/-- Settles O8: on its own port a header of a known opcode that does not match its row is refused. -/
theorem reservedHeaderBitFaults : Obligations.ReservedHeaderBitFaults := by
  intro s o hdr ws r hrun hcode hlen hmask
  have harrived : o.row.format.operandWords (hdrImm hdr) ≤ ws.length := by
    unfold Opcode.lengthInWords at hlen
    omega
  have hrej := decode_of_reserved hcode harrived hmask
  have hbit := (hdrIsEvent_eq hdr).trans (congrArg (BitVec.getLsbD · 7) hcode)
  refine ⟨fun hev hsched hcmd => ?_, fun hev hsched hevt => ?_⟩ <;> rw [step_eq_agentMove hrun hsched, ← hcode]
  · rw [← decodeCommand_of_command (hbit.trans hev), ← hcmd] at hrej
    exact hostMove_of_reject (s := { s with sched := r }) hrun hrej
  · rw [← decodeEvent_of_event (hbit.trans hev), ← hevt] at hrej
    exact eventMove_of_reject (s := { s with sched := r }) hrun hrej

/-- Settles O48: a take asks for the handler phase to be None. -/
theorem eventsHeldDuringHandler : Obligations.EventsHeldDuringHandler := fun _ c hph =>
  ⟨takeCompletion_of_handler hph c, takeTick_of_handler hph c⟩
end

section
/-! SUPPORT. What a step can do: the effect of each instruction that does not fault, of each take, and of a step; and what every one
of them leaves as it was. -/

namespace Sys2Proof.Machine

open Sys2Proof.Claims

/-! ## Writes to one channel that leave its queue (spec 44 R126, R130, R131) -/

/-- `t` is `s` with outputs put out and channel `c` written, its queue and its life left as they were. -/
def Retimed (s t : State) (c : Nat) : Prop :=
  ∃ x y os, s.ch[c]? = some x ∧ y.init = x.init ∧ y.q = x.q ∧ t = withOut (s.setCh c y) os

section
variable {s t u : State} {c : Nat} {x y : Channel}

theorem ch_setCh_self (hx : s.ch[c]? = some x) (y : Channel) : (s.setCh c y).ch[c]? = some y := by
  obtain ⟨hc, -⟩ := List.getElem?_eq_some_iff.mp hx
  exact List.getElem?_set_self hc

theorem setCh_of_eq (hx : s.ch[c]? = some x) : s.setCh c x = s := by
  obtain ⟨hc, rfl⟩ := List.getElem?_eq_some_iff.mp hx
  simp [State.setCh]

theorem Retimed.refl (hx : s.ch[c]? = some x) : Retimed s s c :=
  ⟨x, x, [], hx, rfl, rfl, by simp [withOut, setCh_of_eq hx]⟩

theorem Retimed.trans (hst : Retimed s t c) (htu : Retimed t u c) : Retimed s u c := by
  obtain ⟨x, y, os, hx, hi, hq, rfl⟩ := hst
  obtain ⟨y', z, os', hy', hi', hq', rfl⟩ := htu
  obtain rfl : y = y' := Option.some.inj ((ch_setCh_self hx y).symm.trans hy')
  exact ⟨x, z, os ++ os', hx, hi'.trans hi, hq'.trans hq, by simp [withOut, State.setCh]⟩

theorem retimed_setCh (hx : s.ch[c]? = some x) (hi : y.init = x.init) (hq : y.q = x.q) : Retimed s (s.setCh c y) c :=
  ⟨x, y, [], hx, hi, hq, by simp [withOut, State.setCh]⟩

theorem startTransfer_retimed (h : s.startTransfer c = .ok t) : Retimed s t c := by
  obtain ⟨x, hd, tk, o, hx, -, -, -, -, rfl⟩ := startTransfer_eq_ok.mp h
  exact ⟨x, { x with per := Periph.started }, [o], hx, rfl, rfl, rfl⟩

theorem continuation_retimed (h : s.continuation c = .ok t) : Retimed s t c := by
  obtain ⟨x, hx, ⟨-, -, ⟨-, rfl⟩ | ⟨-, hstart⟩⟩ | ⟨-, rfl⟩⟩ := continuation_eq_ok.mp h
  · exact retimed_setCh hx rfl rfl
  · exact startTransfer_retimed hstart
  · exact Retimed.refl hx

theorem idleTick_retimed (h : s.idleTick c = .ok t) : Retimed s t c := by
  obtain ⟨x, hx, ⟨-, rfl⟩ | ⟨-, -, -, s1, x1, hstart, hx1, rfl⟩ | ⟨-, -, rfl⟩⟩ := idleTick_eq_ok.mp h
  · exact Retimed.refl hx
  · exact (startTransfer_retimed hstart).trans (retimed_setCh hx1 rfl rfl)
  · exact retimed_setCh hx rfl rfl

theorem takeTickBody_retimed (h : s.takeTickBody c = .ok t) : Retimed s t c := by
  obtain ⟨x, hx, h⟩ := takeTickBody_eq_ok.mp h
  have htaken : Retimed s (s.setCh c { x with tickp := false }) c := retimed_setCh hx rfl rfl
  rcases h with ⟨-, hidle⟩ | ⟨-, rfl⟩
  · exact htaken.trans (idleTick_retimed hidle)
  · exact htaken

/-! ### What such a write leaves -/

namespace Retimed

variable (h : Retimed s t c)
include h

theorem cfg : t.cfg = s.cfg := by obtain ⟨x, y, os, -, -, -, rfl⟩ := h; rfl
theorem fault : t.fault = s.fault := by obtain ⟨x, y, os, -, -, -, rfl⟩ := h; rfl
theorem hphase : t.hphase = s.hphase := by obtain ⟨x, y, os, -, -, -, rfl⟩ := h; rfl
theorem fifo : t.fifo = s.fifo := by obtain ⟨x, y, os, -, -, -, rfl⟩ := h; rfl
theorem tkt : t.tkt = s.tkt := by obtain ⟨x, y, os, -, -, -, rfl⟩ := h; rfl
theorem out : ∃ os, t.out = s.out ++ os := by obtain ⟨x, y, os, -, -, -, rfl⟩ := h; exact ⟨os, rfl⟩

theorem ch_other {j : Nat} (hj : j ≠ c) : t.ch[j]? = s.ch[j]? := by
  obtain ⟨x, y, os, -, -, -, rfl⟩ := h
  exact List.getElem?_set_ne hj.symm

## WORK TO COMPLETE
Restate word for word only the lines above from the line containing "theorem idleTick_retimed (h" to the line containing "theorem fifo : t.fifo", both of them included.

## RESPONSE AREA
theorem idleTick_retimed (h : s.idleTick c = .ok t) : Retimed s t c := by
  obtain ⟨x, hx, ⟨-, rfl⟩ | ⟨-, -, -, s1, x1, hstart, hx1, rfl⟩ | ⟨-, -, rfl⟩⟩ := idleTick_eq_ok.mp h
  · exact Retimed.refl hx
  · exact (startTransfer_retimed hstart).trans (retimed_setCh hx1 rfl rfl)
  · exact retimed_setCh hx rfl rfl

theorem takeTickBody_retimed (h : s.takeTickBody c = .ok t) : Retimed s t c := by
  obtain ⟨x, hx, h⟩ := takeTickBody_eq_ok.mp h
  have htaken : Retimed s (s.setCh c { x with tickp := false }) c := retimed_setCh hx rfl rfl
  rcases h with ⟨-, hidle⟩ | ⟨-, rfl⟩
  · exact htaken.trans (idleTick_retimed hidle)
  · exact htaken

/-! ### What such a write leaves -/

namespace Retimed

variable (h : Retimed s t c)
include h

theorem cfg : t.cfg = s.cfg := by obtain ⟨x, y, os, -, -, -, rfl⟩ := h; rfl
theorem fault : t.fault = s.fault := by obtain ⟨x, y, os, -, -, -, rfl⟩ := h; rfl
theorem hphase : t.hphase = s.hphase := by obtain ⟨x, y, os, -, -, -, rfl⟩ := h; rfl
theorem fifo : t.fifo = s.fifo := by obtain ⟨x, y, os, -, -, -, rfl⟩ := h; rfl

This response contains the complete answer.